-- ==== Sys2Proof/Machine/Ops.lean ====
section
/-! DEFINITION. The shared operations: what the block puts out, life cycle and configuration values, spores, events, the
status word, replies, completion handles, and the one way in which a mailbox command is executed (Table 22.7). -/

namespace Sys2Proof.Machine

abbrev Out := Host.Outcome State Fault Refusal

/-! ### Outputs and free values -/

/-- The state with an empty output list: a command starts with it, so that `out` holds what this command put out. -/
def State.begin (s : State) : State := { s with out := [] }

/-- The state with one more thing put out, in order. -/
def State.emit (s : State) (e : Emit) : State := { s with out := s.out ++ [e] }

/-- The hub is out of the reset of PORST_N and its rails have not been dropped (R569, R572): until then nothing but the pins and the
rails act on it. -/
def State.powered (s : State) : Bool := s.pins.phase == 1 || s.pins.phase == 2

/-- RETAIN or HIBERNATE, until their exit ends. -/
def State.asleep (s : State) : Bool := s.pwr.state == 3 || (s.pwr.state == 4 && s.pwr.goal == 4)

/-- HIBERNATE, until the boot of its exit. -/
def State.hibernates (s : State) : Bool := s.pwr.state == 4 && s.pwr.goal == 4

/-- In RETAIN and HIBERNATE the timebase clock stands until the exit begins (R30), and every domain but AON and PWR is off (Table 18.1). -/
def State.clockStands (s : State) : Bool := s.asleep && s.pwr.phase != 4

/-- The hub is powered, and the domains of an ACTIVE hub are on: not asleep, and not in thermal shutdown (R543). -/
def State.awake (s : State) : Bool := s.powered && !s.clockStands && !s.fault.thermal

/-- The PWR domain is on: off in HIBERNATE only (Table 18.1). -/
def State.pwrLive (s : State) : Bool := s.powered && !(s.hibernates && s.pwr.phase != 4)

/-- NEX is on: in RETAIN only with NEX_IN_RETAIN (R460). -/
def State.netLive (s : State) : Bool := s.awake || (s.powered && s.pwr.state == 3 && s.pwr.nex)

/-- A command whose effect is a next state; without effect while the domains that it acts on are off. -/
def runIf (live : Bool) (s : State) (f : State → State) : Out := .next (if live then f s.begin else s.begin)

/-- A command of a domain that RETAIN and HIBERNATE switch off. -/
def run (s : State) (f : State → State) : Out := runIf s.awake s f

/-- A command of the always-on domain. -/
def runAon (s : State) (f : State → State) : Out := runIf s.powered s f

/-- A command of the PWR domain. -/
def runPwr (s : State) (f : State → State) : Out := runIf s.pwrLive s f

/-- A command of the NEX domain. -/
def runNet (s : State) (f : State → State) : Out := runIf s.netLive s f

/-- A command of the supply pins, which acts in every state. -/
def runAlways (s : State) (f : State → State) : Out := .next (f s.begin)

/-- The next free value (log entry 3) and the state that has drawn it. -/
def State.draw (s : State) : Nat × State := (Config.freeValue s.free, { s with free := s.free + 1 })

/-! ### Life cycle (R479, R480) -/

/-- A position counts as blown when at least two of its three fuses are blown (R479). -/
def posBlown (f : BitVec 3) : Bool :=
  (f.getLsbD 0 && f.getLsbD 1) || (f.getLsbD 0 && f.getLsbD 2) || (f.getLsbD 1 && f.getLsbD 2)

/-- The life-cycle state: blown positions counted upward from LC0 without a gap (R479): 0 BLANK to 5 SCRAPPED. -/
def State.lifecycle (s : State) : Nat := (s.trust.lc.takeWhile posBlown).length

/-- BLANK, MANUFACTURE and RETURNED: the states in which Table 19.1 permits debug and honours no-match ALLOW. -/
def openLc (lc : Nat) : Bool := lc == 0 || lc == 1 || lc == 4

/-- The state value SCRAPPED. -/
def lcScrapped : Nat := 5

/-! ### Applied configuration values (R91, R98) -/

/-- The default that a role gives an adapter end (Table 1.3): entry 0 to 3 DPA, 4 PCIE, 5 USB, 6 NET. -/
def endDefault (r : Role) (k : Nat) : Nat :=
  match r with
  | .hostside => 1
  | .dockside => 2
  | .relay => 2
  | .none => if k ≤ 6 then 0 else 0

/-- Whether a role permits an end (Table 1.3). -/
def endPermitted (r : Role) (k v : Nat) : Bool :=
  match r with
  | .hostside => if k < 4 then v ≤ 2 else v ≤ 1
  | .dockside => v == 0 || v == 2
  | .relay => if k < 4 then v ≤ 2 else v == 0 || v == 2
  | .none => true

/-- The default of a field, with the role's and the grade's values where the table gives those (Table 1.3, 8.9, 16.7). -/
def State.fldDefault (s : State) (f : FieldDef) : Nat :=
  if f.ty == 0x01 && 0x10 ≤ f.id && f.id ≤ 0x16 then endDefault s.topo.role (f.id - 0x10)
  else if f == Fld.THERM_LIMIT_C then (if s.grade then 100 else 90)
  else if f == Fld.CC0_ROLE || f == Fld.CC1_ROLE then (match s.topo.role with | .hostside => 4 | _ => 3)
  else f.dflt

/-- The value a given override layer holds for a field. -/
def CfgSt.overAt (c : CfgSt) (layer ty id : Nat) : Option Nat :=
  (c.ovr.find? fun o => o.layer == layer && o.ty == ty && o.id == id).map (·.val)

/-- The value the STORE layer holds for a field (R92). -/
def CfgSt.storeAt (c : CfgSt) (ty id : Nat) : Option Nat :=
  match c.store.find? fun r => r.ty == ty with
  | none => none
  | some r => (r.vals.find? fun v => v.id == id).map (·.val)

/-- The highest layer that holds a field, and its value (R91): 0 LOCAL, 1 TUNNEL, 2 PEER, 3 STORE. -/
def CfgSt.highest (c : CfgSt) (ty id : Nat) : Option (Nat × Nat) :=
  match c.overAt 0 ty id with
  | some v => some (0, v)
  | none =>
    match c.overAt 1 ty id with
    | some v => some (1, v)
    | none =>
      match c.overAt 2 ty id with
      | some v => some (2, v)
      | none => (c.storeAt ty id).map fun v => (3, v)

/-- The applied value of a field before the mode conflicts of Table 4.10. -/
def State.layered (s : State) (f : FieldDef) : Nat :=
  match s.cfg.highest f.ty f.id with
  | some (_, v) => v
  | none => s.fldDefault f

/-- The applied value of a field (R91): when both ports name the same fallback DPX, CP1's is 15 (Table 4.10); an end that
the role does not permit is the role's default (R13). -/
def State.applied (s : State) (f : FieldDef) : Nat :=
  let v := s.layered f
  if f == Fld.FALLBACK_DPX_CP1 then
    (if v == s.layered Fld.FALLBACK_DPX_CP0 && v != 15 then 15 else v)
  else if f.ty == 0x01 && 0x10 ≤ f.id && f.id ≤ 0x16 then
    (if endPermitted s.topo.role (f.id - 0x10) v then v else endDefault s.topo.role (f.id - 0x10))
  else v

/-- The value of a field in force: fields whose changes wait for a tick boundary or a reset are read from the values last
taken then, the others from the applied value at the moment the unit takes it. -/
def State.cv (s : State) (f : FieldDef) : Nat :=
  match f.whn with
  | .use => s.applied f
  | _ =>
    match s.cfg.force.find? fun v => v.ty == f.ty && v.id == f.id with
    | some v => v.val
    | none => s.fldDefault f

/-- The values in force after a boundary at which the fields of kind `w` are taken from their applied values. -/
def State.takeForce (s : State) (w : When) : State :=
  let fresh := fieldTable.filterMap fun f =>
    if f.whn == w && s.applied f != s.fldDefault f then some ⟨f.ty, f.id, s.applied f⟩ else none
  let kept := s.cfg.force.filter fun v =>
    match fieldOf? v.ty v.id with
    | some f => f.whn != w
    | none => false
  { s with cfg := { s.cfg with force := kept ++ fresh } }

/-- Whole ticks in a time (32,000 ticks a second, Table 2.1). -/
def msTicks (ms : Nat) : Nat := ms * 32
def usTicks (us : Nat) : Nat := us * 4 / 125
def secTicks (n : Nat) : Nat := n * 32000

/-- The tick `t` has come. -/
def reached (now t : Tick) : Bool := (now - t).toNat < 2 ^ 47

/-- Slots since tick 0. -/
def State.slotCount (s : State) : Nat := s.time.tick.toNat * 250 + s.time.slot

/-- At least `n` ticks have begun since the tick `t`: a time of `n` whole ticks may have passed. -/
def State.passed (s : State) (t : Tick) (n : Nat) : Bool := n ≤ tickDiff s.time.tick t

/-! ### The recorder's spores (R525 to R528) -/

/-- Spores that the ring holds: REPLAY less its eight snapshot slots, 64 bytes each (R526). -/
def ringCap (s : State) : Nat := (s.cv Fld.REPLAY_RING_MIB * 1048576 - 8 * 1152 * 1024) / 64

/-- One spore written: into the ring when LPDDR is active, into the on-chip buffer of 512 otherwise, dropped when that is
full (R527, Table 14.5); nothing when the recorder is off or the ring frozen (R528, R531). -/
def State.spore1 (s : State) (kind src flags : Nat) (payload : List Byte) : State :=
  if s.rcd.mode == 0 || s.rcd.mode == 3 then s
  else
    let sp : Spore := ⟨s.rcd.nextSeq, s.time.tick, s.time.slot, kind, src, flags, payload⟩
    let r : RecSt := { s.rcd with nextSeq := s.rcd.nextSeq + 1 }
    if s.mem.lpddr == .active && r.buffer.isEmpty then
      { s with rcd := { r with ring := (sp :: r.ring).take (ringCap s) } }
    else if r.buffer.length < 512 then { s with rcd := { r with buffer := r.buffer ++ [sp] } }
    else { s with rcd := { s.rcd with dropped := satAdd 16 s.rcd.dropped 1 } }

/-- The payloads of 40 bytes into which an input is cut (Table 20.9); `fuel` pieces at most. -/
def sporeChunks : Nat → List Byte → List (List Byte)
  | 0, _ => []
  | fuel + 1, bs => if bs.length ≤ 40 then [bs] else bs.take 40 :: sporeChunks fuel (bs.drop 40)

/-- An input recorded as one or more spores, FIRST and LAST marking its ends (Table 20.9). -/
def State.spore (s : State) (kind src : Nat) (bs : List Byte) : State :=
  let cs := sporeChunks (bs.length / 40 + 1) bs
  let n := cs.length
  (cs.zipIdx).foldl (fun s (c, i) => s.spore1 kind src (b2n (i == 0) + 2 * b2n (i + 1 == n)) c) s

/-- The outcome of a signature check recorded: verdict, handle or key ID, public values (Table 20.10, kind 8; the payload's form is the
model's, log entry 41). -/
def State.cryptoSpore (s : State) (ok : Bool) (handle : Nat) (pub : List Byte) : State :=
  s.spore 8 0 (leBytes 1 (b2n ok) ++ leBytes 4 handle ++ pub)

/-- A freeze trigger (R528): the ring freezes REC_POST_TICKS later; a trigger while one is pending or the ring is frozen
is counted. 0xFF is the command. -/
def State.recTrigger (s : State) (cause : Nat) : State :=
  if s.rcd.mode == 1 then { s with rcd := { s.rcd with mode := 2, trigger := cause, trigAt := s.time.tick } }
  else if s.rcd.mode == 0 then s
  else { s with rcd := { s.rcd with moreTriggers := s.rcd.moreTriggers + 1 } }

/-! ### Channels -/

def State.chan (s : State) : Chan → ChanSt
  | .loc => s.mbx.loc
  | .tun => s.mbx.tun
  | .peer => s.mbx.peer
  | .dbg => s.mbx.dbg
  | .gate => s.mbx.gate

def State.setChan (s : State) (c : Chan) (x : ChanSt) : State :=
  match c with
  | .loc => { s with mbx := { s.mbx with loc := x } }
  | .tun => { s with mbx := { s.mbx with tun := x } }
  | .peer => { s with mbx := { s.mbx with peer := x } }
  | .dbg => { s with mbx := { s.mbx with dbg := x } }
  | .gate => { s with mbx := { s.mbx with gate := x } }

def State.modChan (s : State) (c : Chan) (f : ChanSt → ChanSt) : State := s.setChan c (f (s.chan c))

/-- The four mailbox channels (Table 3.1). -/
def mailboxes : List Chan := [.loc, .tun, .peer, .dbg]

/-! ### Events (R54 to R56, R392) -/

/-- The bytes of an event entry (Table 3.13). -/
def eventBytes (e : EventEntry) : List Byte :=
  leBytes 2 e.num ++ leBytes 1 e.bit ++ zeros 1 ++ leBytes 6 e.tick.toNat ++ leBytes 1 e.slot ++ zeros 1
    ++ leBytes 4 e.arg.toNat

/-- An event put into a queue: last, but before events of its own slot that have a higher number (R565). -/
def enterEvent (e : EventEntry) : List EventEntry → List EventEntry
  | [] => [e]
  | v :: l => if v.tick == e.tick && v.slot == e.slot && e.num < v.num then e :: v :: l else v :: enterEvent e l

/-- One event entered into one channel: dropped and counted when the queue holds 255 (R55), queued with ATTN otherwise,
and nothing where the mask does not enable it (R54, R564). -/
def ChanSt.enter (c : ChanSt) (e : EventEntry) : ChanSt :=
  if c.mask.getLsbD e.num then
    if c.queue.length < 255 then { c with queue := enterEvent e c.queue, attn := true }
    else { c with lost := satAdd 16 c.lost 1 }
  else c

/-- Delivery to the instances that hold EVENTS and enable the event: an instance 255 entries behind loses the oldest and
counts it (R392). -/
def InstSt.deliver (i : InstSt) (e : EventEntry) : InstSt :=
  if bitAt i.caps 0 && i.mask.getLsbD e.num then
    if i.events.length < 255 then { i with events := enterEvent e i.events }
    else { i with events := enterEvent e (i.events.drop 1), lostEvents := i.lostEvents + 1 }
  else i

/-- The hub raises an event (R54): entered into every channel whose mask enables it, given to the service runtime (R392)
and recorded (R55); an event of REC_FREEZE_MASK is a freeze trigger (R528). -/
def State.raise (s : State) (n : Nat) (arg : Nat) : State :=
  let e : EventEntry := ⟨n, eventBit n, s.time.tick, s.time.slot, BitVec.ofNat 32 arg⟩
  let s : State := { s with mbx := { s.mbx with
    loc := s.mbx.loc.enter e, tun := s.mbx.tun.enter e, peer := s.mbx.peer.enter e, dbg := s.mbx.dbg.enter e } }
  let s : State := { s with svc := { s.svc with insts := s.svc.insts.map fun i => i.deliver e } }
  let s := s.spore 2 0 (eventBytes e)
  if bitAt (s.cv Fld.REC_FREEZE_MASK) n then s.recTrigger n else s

######

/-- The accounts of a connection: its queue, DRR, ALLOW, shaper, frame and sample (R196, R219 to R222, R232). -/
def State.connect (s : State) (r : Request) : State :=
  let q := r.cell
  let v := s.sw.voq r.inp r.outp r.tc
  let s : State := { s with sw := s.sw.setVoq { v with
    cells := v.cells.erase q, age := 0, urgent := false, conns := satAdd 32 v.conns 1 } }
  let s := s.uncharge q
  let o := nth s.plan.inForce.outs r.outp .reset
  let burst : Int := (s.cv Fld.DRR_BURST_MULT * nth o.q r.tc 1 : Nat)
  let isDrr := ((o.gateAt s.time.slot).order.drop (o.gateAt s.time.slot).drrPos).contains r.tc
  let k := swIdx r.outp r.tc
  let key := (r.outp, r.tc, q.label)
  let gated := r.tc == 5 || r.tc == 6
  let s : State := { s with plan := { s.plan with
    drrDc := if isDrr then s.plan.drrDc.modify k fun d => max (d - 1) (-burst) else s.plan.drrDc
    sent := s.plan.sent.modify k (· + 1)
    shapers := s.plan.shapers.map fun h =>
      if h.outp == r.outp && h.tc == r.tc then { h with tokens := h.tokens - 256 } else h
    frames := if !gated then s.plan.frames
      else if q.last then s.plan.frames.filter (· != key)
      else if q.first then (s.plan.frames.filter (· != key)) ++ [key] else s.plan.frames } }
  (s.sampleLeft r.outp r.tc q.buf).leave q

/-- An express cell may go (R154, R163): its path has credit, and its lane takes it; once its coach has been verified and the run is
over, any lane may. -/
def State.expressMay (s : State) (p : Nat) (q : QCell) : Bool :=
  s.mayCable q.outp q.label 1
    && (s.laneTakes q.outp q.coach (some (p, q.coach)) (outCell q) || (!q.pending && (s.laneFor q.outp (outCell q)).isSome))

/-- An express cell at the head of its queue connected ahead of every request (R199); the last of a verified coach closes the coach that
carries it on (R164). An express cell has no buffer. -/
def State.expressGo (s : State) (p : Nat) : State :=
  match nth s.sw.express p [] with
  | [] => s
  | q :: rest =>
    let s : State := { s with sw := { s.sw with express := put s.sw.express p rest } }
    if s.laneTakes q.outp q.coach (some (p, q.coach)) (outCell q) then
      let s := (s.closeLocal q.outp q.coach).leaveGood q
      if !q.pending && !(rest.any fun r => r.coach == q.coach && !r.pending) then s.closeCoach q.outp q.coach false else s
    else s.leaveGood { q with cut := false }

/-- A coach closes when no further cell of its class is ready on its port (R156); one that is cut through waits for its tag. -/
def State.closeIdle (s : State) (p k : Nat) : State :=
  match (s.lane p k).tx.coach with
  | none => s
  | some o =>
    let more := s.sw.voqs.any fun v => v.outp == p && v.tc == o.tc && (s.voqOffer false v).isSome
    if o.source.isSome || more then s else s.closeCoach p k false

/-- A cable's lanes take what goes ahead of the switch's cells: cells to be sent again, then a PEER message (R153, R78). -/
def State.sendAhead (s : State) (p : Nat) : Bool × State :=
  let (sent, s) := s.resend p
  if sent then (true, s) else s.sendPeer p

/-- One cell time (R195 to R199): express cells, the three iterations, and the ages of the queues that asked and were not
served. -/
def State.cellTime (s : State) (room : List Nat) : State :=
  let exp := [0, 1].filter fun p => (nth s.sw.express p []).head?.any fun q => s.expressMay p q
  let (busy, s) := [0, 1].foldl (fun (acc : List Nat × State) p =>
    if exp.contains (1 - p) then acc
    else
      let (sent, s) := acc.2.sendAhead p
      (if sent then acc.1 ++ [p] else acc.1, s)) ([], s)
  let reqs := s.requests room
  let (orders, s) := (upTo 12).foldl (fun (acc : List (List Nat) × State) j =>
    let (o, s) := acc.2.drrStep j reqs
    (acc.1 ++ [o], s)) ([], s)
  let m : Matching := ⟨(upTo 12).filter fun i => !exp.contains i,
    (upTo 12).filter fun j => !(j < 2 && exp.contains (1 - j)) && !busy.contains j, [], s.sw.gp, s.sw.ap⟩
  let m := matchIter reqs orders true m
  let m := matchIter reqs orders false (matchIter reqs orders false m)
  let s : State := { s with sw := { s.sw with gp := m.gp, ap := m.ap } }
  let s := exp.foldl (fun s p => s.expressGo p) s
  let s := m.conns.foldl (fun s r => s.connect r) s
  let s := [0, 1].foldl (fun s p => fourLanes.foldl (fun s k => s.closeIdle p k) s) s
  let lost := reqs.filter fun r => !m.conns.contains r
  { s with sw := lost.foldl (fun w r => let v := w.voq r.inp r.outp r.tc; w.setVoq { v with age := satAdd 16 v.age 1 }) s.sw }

######

Taking the entries above, restate exactly those lines that fall between the line with "-- ==== Sys2Proof/Machine/Ops.lean" and the line with "put out. -/", keeping both of those lines too.

** Response to this exercise **
-- ==== Sys2Proof/Machine/Ops.lean ====
section
/-! DEFINITION. The shared operations: what the block puts out, life cycle and configuration values, spores, events, the
status word, replies, completion handles, and the one way in which a mailbox command is executed (Table 22.7). -/

namespace Sys2Proof.Machine

abbrev Out := Host.Outcome State Fault Refusal

/-! ### Outputs and free values -/

/-- The state with an empty output list: a command starts with it, so that `out` holds what this command put out. -/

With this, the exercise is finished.